他掐紧姬姮,姬姮疼的闷哼,他沉声说,“陆厂督怎么回来了?”
“你是想问,永王怎么没来?”陆韶看着姬姮,她被勒伤了,脖颈那里能看见一圈红手印,那会儿她被他关起来,他都舍不得对她下这么狠的手,方玉林可真行,他今儿定要抽了他的筋扒了他的皮。
方玉林神情冷然,他是好奇,陆韶分明早离开了燕京,他昨晚还跟永王通了信,没道理出纰漏。
陆韶勾起嘴角,“咱家本来是被你们骗过去了,但咱家前思后想不对劲,这襄王都造反了,照着理儿,那永王不得按规矩趁火打劫?”
“咱家行到幽州城停下来,分了二十万人让王欢下了地方,左右襄王才八万人,咱家给他面子,就不去了,这大头在燕京,咱家早算好了永王会偷袭,他不就是干这行当出了名吗?”他抬脚朝方玉林的方向走。
当初先帝驾崩,这群藩王都想钻空子,他见识过了他们的卑劣,更何况有向徳党保驾护航,这种时候他怎么可能信地方送来的情报,谁知道这信会不会被人篡改。
这地方官里难保参杂着向徳党,整个大魏,向徳党从朝廷渗透到地方,他一个字都不信。
方玉林当即迫姬姮抬头,“你在上前,我就把她的头拧下来。”
陆韶脚定住,克制着凶性对他笑,“咱家不往前,你仔细着些,别伤了殿下一丁点儿,你知道后果。”
“让他们都撤出去!”方玉林道。
陆韶眸色阴森。
姬姮慌忙道,“不用管本宫!杀了这个畜牲!”
方玉林的指节猛卡在她喉咙上,她霎时说不上话,表情痛苦,方玉林啧啧道,“瞧瞧这脸儿苦的,陆厂督可看不得殿下受苦。”
他眉眼弯弯望着陆韶,“我说的没错吧。”
陆韶朝后挥手,那些将士都退出门外,他摊平双手,微笑道,“把她放了。”
“陆厂督说的好笑,放了她死的就是我,我还不至于蠢成这般,”方玉林嗓音低柔道,他的视线落到陆韶腰侧,“麻烦陆厂督解了盔甲,扔掉武器。”
“不!”姬姮咬牙替陆韶拒绝,没了武器和盔甲,下一步就是死,方玉林已经发疯了,怎么可能让陆韶活。
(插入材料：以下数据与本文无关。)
/-- FUSED_DELIVERY (R124-R127): the core's next fused delivery passes through its chain, if it is one of array `a`'s. -/
def execFusedDelivery (n : Fin 48) (a : Fin 2) (chk : LaneCheck) (s : State) : Out :=
  let k := n.val
  match fusedNext s k with
  | none => .next s
  | some (b, d) =>
    if b / 2 = a.val && coreRuns s k && vecFence s k != 15 && fusedReady s k b d then
      let p := partner s k b d
      let banks := b :: (match p with | some e => [e.1] | none => [])
      match groupByAge s k d.age, d.bind with
      | some g, some bd =>
        match setupRun s k g bd.1 bd.2 (0, 0, 0) (some (fusedRows s k b d p)) with
        | none => .next (fusedFail s k d banks 0x52 0 false)
        | some x =>
          let ck := laneCheck s k d.ctx (chainSegs x) (chainReads x bd.2) chk
          match chainRun ck.1 x ck.2 with
          | .hold => .next s
          | .fault c ad ct s1 => .next (fusedFail s1 k d banks c ad ct)
          | .done s1 fl =>
            let elems := x.rows.length * x.cols.length
            let s1 := chainCounts (vecFlags s1 k d.age fl false) k d.ctx elems
            let s1 := bumpC s1 .vec k 0x040 (elemCk s k elems) (some d.ctx)
            let s1 := bumpC s1 .vec k 0x058 (rmaxCk x) (some d.ctx)
            let s1 := laneRun s1 k d.age true (chainSegs x) (elemCk s k elems) 0 (rmaxCk x)
            let s1 := if (coreOf s k).vecq.isEmpty then s1 else bumpC s1 .vec k 0x050 (elemCk s k elems) (some d.ctx)
            let s1 := closeBank s1 k b d
            .next (match p with | some e => closeBank s1 k e.1 e.2 | none => s1)
      | _, _ => .next (banks.foldl (fun s b => modBank s k b (fun _ => LBank.reset)) s)
    else .next s

/-! ### The vector queue (R115) -/

/-- Whether a fused delivery is ready to take the lanes (R126). -/
def fusedWaits (s : State) (n : Nat) : Bool := match fusedNext s n with | some e => fusedReady s n e.1 e.2 | none => false

/-- The opcode of an entry. -/
def entryOp (e : VecEntry) : LOp := (lopOf (if e.chain then 9 else 8) e.opc).getD .nop

/-- A completed entry leaves: flags into sFPL, sFPF, VEC_STICKY, and the group may end. -/
def vecDone (s : State) (n : Nat) (e : VecEntry) (fl : Nat) : State :=
  settleAge n e.age (modCore (vecFlags s n e.age fl true) n (fun c => { c with vecq := c.vecq.drop 1 }))

/-- A tile instruction at the head (R117, R133). -/
def headTile (s : State) (n : Nat) (g : Group) (e : VecEntry) (chk : LaneCheck) : State :=
  let o : LOp := entryOp e
  let ck := laneCheck s n e.ctx 16 (tileReads o e) chk
  let res : VRes := match ck.2 with
    | some c => .fault c 0 true ck.1
    | none => tileOp ck.1 n g o e
  match res with
  | .hold => s
  | .fault c ad ct s1 => vecFail s1 n e c ad ct
  | .done s1 fl =>
    let s1 := bump s1 .vec n 0x028 e.ctx
    let s1 := bumpC s1 .vec n 0x038 (tileCk s n o e) (some e.ctx)
    let s1 := if o == LOp.tsfu then bumpC s1 .vec n 0x058 16 (some e.ctx) else s1
    let s1 := laneRun s1 n e.age false 16 (tileCk s n o e) (if o == LOp.tsfu then 16 else 0) 0
    vecDone s1 n e fl

/-- A CHRUN at the head (R119, R123): SIG signals after the run. -/
def headChain (s : State) (n : Nat) (g : Group) (e : VecEntry) (chk : LaneCheck) : State :=
  let msel := modF e.w 27 3
  match setupRun s n g e.g msel (e.w.d.toNat, e.w.a.toNat, e.w.b.toNat) none with
  | none => vecFail s n e 0x52 0 false
  | some x =>
    let sig := x.c.flags.testBit 0
    match (if sig then sigFault s (clusterOf n) e.ctx x.c.vsync else none) with
    | some c => vecFail s n e c 0 false
    | none =>
      let ck := laneCheck s n e.ctx (chainSegs x) (chainReads x msel) chk
      match chainRun ck.1 x ck.2 with
      | .hold => s
      | .fault c ad ct s1 => vecFail s1 n e c ad ct
      | .done s1 fl =>
        let s1 := chainCounts s1 n e.ctx (x.rows.length * x.cols.length)
        let s1 := bumpC s1 .vec n 0x058 (rmaxCk x) (some e.ctx)
        let s1 := laneRun s1 n e.age false (chainSegs x) (elemCk s n (x.rows.length * x.cols.length)) 0 (rmaxCk x)
        let s1 := if sig then hwSignal s1 (clusterOf n) e.ctx x.c.vsync 1 else s1
        vecDone s1 n e fl

/-- VECQ_EXECUTE (R115, R126): the entry at the head runs to its end, unless a fused delivery is ready. An entry of a group that was
aborted leaves without effect. -/
def execVecqExecute (n : Fin 48) (chk : LaneCheck) (s : State) : Out :=
  let k := n.val
  match (coreOf s k).vecq with
  | [] => .next s
  | e :: rest =>
    if coreRuns s k && vecFence s k != 15 && !fusedWaits s k then
      match groupByAge s k e.age with
      | none => .next (modCore s k (fun c => { c with vecq := rest }))
      | some g => .next (if e.chain then headChain s k g e chk else headTile s k g e chk)
    else .next s

/-! ### Issue (R115-R117, R123, R124) -/

/-- The vector queue has room (R115). -/
def vecRoom (c : Core) : Bool := decide (c.vecq.length < 32)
“不什么?长公主殿下还真心疼陆厂督,可陆厂督也心疼您啊,”他左手边现出一只钳子,钳子划过她的一缕长发,微一夹,那头发就落下来,他将钳子抵在姬姮的喉管,稍一用力,就能戳穿那层皮,“陆厂督不想让长公主殿下死在自己面前,就照我的话去做。”
陆韶心跳如鼓,飞快扒了身上的盔甲,将腰刀扔到地上,仅着一身素衣直裰立在原地,他压制心内慌张,慢慢跟他说,“咱家依你话做了,放掉她。”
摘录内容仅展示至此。